(EXERCISE OBJECTIVE) How do the lines below between the ones holding "(∀ (s : State) (i level" and "y with battery", inclusive, read? Give them again exactly, with no other lines.

%%

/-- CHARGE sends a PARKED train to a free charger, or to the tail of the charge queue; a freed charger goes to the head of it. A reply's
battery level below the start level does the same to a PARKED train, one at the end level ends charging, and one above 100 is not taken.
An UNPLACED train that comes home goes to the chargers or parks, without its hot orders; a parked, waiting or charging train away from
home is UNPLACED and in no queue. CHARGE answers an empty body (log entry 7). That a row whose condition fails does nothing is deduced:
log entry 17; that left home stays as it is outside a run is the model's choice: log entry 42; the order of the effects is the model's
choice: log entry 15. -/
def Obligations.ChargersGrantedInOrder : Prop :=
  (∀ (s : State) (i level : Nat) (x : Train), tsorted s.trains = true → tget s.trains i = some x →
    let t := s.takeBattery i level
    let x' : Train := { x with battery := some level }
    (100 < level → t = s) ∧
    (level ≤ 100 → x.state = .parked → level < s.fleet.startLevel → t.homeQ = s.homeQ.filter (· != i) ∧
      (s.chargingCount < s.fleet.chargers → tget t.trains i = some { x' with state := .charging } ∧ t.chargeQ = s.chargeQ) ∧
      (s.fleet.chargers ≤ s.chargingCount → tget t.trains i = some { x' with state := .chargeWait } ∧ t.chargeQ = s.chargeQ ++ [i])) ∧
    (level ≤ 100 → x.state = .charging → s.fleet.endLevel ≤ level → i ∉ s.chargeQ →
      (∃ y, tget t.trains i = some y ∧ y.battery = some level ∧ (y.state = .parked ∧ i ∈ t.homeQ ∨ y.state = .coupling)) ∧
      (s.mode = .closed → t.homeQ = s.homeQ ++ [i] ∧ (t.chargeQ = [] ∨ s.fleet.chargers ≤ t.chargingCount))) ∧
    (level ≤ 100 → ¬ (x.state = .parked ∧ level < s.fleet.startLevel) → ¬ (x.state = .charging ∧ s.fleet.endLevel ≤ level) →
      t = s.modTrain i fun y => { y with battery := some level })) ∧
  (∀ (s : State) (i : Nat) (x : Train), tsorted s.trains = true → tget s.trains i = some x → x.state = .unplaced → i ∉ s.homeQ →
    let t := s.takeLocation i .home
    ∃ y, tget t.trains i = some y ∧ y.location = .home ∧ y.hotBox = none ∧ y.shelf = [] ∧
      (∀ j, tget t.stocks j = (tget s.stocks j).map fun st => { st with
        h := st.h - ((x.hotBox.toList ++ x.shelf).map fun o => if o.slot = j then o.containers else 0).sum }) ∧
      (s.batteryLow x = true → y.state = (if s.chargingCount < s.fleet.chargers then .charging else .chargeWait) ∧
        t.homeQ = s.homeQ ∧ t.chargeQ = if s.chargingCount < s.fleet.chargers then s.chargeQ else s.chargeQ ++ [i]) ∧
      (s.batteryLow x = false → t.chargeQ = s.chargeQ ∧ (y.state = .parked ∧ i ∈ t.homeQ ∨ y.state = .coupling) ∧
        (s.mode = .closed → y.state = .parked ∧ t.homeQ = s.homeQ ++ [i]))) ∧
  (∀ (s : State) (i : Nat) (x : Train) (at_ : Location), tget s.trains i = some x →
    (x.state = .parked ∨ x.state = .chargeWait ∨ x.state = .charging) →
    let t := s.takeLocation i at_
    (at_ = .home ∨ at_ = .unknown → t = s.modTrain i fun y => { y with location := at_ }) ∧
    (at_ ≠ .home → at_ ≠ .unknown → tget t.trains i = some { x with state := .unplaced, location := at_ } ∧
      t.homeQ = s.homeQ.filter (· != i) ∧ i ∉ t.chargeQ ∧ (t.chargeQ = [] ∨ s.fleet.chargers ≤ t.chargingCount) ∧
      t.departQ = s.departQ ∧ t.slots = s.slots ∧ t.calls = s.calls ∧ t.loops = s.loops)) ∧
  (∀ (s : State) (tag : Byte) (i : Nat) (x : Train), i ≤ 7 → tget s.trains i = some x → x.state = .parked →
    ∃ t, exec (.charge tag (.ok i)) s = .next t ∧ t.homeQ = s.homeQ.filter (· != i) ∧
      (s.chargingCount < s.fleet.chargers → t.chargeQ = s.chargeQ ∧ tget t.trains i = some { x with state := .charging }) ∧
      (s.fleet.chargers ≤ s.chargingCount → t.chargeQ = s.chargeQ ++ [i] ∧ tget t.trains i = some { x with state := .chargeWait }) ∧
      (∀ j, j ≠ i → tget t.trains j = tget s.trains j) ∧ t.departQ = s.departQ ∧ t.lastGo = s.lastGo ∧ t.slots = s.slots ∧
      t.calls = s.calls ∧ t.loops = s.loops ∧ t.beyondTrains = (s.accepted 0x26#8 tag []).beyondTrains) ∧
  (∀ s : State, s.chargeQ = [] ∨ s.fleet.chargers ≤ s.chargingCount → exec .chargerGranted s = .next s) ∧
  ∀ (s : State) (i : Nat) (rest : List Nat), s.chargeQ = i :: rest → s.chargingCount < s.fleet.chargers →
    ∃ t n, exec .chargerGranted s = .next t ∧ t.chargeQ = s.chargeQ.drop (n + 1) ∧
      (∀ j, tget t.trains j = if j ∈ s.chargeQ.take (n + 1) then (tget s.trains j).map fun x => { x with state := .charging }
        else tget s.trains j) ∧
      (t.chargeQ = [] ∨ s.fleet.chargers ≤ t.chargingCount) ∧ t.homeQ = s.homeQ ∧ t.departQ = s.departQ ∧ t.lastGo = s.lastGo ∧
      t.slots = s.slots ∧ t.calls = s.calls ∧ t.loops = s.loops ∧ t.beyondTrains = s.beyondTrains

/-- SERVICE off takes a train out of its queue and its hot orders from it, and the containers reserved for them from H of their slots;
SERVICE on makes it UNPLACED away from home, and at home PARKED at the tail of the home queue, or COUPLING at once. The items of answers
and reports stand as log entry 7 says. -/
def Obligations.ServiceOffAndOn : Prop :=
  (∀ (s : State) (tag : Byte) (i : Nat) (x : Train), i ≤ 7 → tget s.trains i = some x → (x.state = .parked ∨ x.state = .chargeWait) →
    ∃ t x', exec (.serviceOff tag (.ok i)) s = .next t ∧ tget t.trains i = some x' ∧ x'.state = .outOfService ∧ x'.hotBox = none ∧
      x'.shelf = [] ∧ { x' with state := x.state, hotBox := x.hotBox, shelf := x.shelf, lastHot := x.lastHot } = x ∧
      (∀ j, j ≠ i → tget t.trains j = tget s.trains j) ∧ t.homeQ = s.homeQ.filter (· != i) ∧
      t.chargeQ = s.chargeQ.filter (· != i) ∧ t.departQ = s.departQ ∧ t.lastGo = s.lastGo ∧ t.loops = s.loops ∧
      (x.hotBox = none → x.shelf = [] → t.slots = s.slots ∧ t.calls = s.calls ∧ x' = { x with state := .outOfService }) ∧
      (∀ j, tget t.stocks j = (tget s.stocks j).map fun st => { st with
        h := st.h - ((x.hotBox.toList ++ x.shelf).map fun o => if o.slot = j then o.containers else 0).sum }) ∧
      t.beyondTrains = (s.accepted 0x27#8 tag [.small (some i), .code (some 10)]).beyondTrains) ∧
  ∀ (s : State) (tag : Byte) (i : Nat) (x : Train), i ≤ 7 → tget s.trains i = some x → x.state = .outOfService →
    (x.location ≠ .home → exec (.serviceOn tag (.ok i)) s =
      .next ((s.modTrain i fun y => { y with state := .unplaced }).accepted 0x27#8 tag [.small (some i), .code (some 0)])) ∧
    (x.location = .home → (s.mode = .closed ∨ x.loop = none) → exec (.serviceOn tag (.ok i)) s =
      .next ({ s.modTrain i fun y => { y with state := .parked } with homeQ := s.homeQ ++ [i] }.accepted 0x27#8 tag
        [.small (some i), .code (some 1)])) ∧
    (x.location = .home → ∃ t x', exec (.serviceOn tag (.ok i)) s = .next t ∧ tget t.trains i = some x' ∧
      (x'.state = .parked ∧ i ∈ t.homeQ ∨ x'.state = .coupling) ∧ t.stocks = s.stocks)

%%

(SOLVED EXERCISE)
  (∀ (s : State) (i level : Nat) (x : Train), tsorted s.trains = true → tget s.trains i = some x →
    let t := s.takeBattery i level
    let x' : Train := { x with battery := some level }
    (100 < level → t = s) ∧
    (level ≤ 100 → x.state = .parked → level < s.fleet.startLevel → t.homeQ = s.homeQ.filter (· != i) ∧
      (s.chargingCount < s.fleet.chargers → tget t.trains i = some { x' with state := .charging } ∧ t.chargeQ = s.chargeQ) ∧
      (s.fleet.chargers ≤ s.chargingCount → tget t.trains i = some { x' with state := .chargeWait } ∧ t.chargeQ = s.chargeQ ++ [i])) ∧
    (level ≤ 100 → x.state = .charging → s.fleet.endLevel ≤ level → i ∉ s.chargeQ →
      (∃ y, tget t.trains i = some y ∧ y.battery = some level ∧ (y.state = .parked ∧ i ∈ t.homeQ ∨ y.state = .coupling)) ∧
      (s.mode = .closed → t.homeQ = s.homeQ ++ [i] ∧ (t.chargeQ = [] ∨ s.fleet.chargers ≤ t.chargingCount))) ∧
    (level ≤ 100 → ¬ (x.state = .parked ∧ level < s.fleet.startLevel) → ¬ (x.state = .charging ∧ s.fleet.endLevel ≤ level) →
      t = s.modTrain i fun y => { y with battery := some level })) ∧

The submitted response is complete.